That headline would have sounded absurd eighteen months ago. Today it is a statement of fact coming from one of the most connected institutional crypto trading firms in the market.
Hyperliquid has emerged as one of the most liquid trading venues in the crypto market, attracting growing interest from hedge funds and institutional investors as capital rotates away from bitcoin and ether, according to Joshua Lim, global head of markets at FalconX.
"For things like HYPE, where there's broad consensus that it's an allocatable asset, there's a ton of liquidity. It's not hard to trade it," Lim said in an interview. "HYPE is probably on some days more active than Ethereum for us."
When a platform serving institutional hedge funds starts routing more daily volume through a three‑year‑old DeFi protocol than through the world's second‑largest blockchain, the market needs to pay attention.
Why Bitcoin and Ethereum Are Losing the Attention Trade
The rotation away from BTC and ETH is not about fundamentals. It is about opportunity. Hedge funds chase volatility and early access to emerging narratives. Right now, Bitcoin and Ethereum are offering neither.
Lim said FalconX expects major cryptocurrencies to remain range‑bound over the next few months because of macroeconomic uncertainty, ETF outflows and competition from other speculative investments. "What it is translating to is actually implied volatility, so the price of options is near all‑time lows," Lim said. "People don't think bitcoin and ether are going to move very much."
When options on an asset are priced at near all‑time lows, it means the market is not expecting big moves. For a hedge fund that makes money from big moves, that is a signal to look elsewhere.
Where the Speculative Money Is Actually Going
"The altcoins are moving a lot," Lim said. "That's where the speculative money is going. It's into things like HYPE and Zcash and Venice. AI‑associated tokens are performing very well."
The pattern is consistent with what has happened in previous crypto cycles, when the large caps stall, speculative capital migrates to higher‑beta assets with stronger narratives. In the current environment, that means AI‑linked tokens, DeFi infrastructure plays, and anything connected to the decentralised trading thesis that Hyperliquid embodies.
The Pre‑IPO Perps That Nobody Else Can Offer
Beyond the HYPE token itself, Hyperliquid is winning institutional business because it consistently offers access to markets that simply do not exist anywhere else.

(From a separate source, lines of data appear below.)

-- ==== Sys2Proof/Machine/Crypto.lean ====
section
/-! DEFINITION. The signature engine: SHA-384 and the verification of ECDSA P-384 signatures (R403, R406, R407). The
functions and their constants are those of FIPS 180-4 and FIPS 186 (notes/assumptions/17.md). -/

namespace Sys2Proof.Machine

/-- The round constants of SHA-384, in two halves. -/
def shaK0 : List W64 :=
  [0x428A2F98D728AE22, 0x7137449123EF65CD, 0xB5C0FBCFEC4D3B2F, 0xE9B5DBA58189DBBC,
   0x3956C25BF348B538, 0x59F111F1B605D019, 0x923F82A4AF194F9B, 0xAB1C5ED5DA6D8118,
   0xD807AA98A3030242, 0x12835B0145706FBE, 0x243185BE4EE4B28C, 0x550C7DC3D5FFB4E2,
   0x72BE5D74F27B896F, 0x80DEB1FE3B1696B1, 0x9BDC06A725C71235, 0xC19BF174CF692694,
   0xE49B69C19EF14AD2, 0xEFBE4786384F25E3, 0x0FC19DC68B8CD5B5, 0x240CA1CC77AC9C65,
   0x2DE92C6F592B0275, 0x4A7484AA6EA6E483, 0x5CB0A9DCBD41FBD4, 0x76F988DA831153B5,
   0x983E5152EE66DFAB, 0xA831C66D2DB43210, 0xB00327C898FB213F, 0xBF597FC7BEEF0EE4,
   0xC6E00BF33DA88FC2, 0xD5A79147930AA725, 0x06CA6351E003826F, 0x142929670A0E6E70,
   0x27B70A8546D22FFC, 0x2E1B21385C26C926, 0x4D2C6DFC5AC42AED, 0x53380D139D95B3DF,
   0x650A73548BAF63DE, 0x766A0ABB3C77B2A8, 0x81C2C92E47EDAEE6, 0x92722C851482353B]
def shaK1 : List W64 :=
  [0xA2BFE8A14CF10364, 0xA81A664BBC423001, 0xC24B8B70D0F89791, 0xC76C51A30654BE30,
   0xD192E819D6EF5218, 0xD69906245565A910, 0xF40E35855771202A, 0x106AA07032BBD1B8,
   0x19A4C116B8D2D0C8, 0x1E376C085141AB53, 0x2748774CDF8EEB99, 0x34B0BCB5E19B48A8,
   0x391C0CB3C5C95A63, 0x4ED8AA4AE3418ACB, 0x5B9CCA4F7763E373, 0x682E6FF3D6B2B8A3,
   0x748F82EE5DEFB2FC, 0x78A5636F43172F60, 0x84C87814A1F0AB72, 0x8CC702081A6439EC,
   0x90BEFFFA23631E28, 0xA4506CEBDE82BDE9, 0xBEF9A3F7B2C67915, 0xC67178F2E372532B,
   0xCA273ECEEA26619C, 0xD186B8C721C0C207, 0xEADA7DD6CDE0EB1E, 0xF57D4F7FEE6ED178,
   0x06F067AA72176FBA, 0x0A637DC5A2C898A6, 0x113F9804BEF90DAE, 0x1B710B35131C471B,
   0x28DB77F523047D84, 0x32CAAB7B40C72493, 0x3C9EBE0A15C9BEBC, 0x431D67C49C100D4C,
   0x4CC5D4BECB3E42B6, 0x597F299CFC657E2A, 0x5FCB6FAB3AD6FAEC, 0x6C44198C4A475817]

/-- The initial hash value of SHA-384. -/
def shaIv : List W64 :=
  [0xCBBB9D5DC1059ED8, 0x629A292A367CD507, 0x9159015A3070DD17, 0x152FECD8F70E5939,
   0x67332667FFC00B31, 0x8EB44A8768581511, 0xDB0C2E0D64F98FA7, 0x47B5481DBEFA4FA4]

/-- The message schedule grows by one word. -/
def shaNext (w : List W64) : W64 :=
  let g := fun i => w.getD (w.length - i) 0
  let s0 := (g 15).rotateRight 1 ^^^ (g 15).rotateRight 8 ^^^ (g 15) >>> 7
  let s1 := (g 2).rotateRight 19 ^^^ (g 2).rotateRight 61 ^^^ (g 2) >>> 6
  g 16 + s0 + g 7 + s1

/-- The 80-word schedule of a block of 16 words. -/
def shaSchedule (b : List W64) : List W64 := (List.range 64).foldl (fun w _ => w ++ [shaNext w]) b

/-- One round over the eight working words, for schedule word and constant `kw`. -/
def shaRound (v : List W64) (kw : W64) : List W64 :=
  match v with
  | [a, b, c, d, e, f, g, h] =>
    let s1 := e.rotateRight 14 ^^^ e.rotateRight 18 ^^^ e.rotateRight 41
    let t1 := h + s1 + ((e &&& f) ^^^ (~~~ e &&& g)) + kw
    let s0 := a.rotateRight 28 ^^^ a.rotateRight 34 ^^^ a.rotateRight 39
    let t2 := s0 + ((a &&& b) ^^^ (a &&& c) ^^^ (b &&& c))
    [t1 + t2, a, b, c, d + t1, e, f, g]
  | _ => v

/-- Take one block into the hash value. -/
def shaBlock (h : List W64) (b : List W64) : List W64 :=
  let kw := List.zipWith (· + ·) (shaSchedule b) (shaK0 ++ shaK1)
  List.zipWith (· + ·) h (kw.foldl shaRound h)

/-- A number from bytes, most significant byte first, and least significant byte first. -/
def natBe (bs : List (BitVec 8)) : Nat := bs.foldl (fun a b => a * 256 + b.toNat) 0
def natLe (bs : List (BitVec 8)) : Nat := natBe bs.reverse

/-- The padded message. -/
def shaPad (m : List (BitVec 8)) : List (BitVec 8) :=
  let n := m.length
  m ++ 0x80#8 :: List.replicate ((239 - n % 128) % 128) 0 ++ (leBytes 16 (8 * n)).reverse

/-- SHA-384 as a number. -/
def sha384 (m : List (BitVec 8)) : Nat :=
  let p := shaPad m
  let h := (List.range (p.length / 128)).foldl (fun h i =>
    shaBlock h ((List.range 16).map fun j => BitVec.ofNat 64 (natBe ((p.drop (128 * i + 8 * j)).take 8)))) shaIv
  (h.take 6).foldl (fun a w => a * 2 ^ 64 + w.toNat) 0

/-- The field prime, the order of the group, the curve coefficient b and the base point of P-384. -/
def ecP : Nat := 2 ^ 384 - 2 ^ 128 - 2 ^ 96 + 2 ^ 32 - 1
def ecN : Nat := 0xFFFFFFFFFFFFFFFFFFFFFFFFFFFFFFFFFFFFFFFFFFFFFFFFC7634D81F4372DDF581A0DB248B0A77AECEC196ACCC52973
def ecB : Nat := 0xB3312FA7E23EE7E4988E056BE3F82D19181D9C6EFE8141120314088F5013875AC656398D8A2ED19D2A85C8EDD3EC2AEF
def ecG : Nat × Nat :=
  (0xAA87CA22BE8B05378EB1C71EF320AD746E1D3B628BA79B9859F741E082542A385502F25DBF55296C3A545E3872760AB7,
   0x3617DE4A96262C6F5D9E98BF9292DC29F8F41DBD289A147CE9DA3113B5F0B8C00A60B1CE1D7E819D7A431D7C90EA0E5F)

/-- `a ^ e` modulo `m`, for exponents below 2 ^ 384. -/
def powMod (m a e : Nat) : Nat :=
  ((List.range 384).foldl (fun (x : Nat × Nat) i => (if e.testBit i then x.1 * x.2 % m else x.1, x.2 * x.2 % m)) (1, a % m)).1

/-- The inverse modulo a prime. -/
def invMod (m a : Nat) : Nat := powMod m a (m - 2)

/-- A point of the curve, none for the point at infinity. -/
abbrev EcPoint := Option (Nat × Nat)

/-- The sum of two points. -/
def ecAdd : EcPoint → EcPoint → EcPoint
  | none, q => q
  | p, none => p
  | some (x1, y1), some (x2, y2) =>
    let sub := fun a b => (a + ecP - b % ecP) % ecP
    if x1 = x2 ∧ (y1 ≠ y2 ∨ y1 = 0) then none
    else
      let l := if x1 = x2 then (sub (3 * x1 * x1) 3) * invMod ecP (2 * y1) % ecP else (sub y2 y1) * invMod ecP (sub x2 x1) % ecP
      let x3 := sub (sub (l * l) x1) x2
      some (x3, sub (l * sub x1 x3) y1)

/-- `k` times a point, added to `acc`, for `k` below 2 ^ n. -/
def ecMulGo : Nat → Nat → EcPoint → EcPoint → EcPoint
  | 0, _, acc, _ => acc
  | n + 1, k, acc, p => if k = 0 then acc else ecMulGo n (k / 2) (if k % 2 = 1 then ecAdd acc p else acc) (ecAdd p p)

/-- `k` times a point. -/
def ecMul (k : Nat) (p : EcPoint) : EcPoint := ecMulGo 384 k none p

/-- Is (x, y) a point of P-384 (Table 15-5)? -/
def ecValid (x y : Nat) : Bool := decide (x < ecP ∧ y < ecP ∧ y * y % ecP = (x * x * x + (ecP - 3) * x + ecB) % ecP)

/-- Does the signature (r, s) of a message of hash `e` verify against a key? -/
def ecdsa (key : Nat × Nat) (e r s : Nat) : Bool :=
  if r = 0 ∨ ecN ≤ r ∨ s = 0 ∨ ecN ≤ s ∨ !ecValid key.1 key.2 then false
  else
    let w := invMod ecN s
    match ecAdd (ecMul (e * w % ecN) (some ecG)) (ecMul (r * w % ecN) (some key)) with
    | none => false
    | some (x, _) => x % ecN = r

/-- The public key from its 24 words, x then y, little-endian (Table 15-9). -/
def keyOfWords (ws : List W32) : Nat × Nat :=
  let n := fun (l : List W32) => l.foldr (fun w a => a * 2 ^ 32 + w.toNat) 0
  (n (ws.take 12), n (ws.drop 12))

/-- Does a 96-byte signature, r then s, little-endian, over some bytes verify (R406, R407)? -/
def sigVerify (key : Nat × Nat) (body sig : List (BitVec 8)) : Bool :=
  ecdsa key (sha384 body) (natLe (sig.take 48)) (natLe (sig.drop 48))

end Sys2Proof.Machine
end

Lim said hedge funds are increasingly using the platform's derivatives products because they provide access to markets that are difficult or impossible to trade elsewhere. "They're very good at launching things early," he said, pointing to Hyperliquid's pre‑IPO perpetual contracts tied to companies such as SpaceX. "We have hedge funds who there's no other way to really trade that in a liquid way."
SpaceX is weeks away from its Nasdaq debut. For a hedge fund that wants directional exposure to that listing before it happens, Hyperliquid is currently the only credible liquid venue in the world. That kind of exclusive early access is exactly what institutional traders are willing to pay for.
The $800M Revenue Platform With Bigger Ambitions
The growing interest in Hyperliquid reflects a broader bet that crypto‑native trading infrastructure can expand beyond digital assets. The platform generated about $800 million in revenue in 2025 and has steadily broadened its product lineup from crypto perpetual futures into tokenized stocks, commodities and prediction‑style markets.
Grayscale has argued that Hyperliquid's long‑term significance may lie less in the HYPE token itself and more in its potential to serve as a 24/7 trading venue for a wide range of financial assets.
The One Wall Still Standing
Despite everything Hyperliquid has built and the institutional appetite behind it, one significant obstacle remains.
Regulatory developments remain a key uncertainty, particularly because the platform currently restricts US users, but supporters increasingly view Hyperliquid as a test case for how blockchain‑based markets could compete with traditional exchanges in the future.
The US market is the deepest pool of trading capital in the world. Hyperliquid cannot access it yet. But with institutions routing more volume through the platform than through Ethereum on some days, from outside the US alone, the question is no longer whether Hyperliquid is serious. It is what happens when the regulatory wall eventually comes down.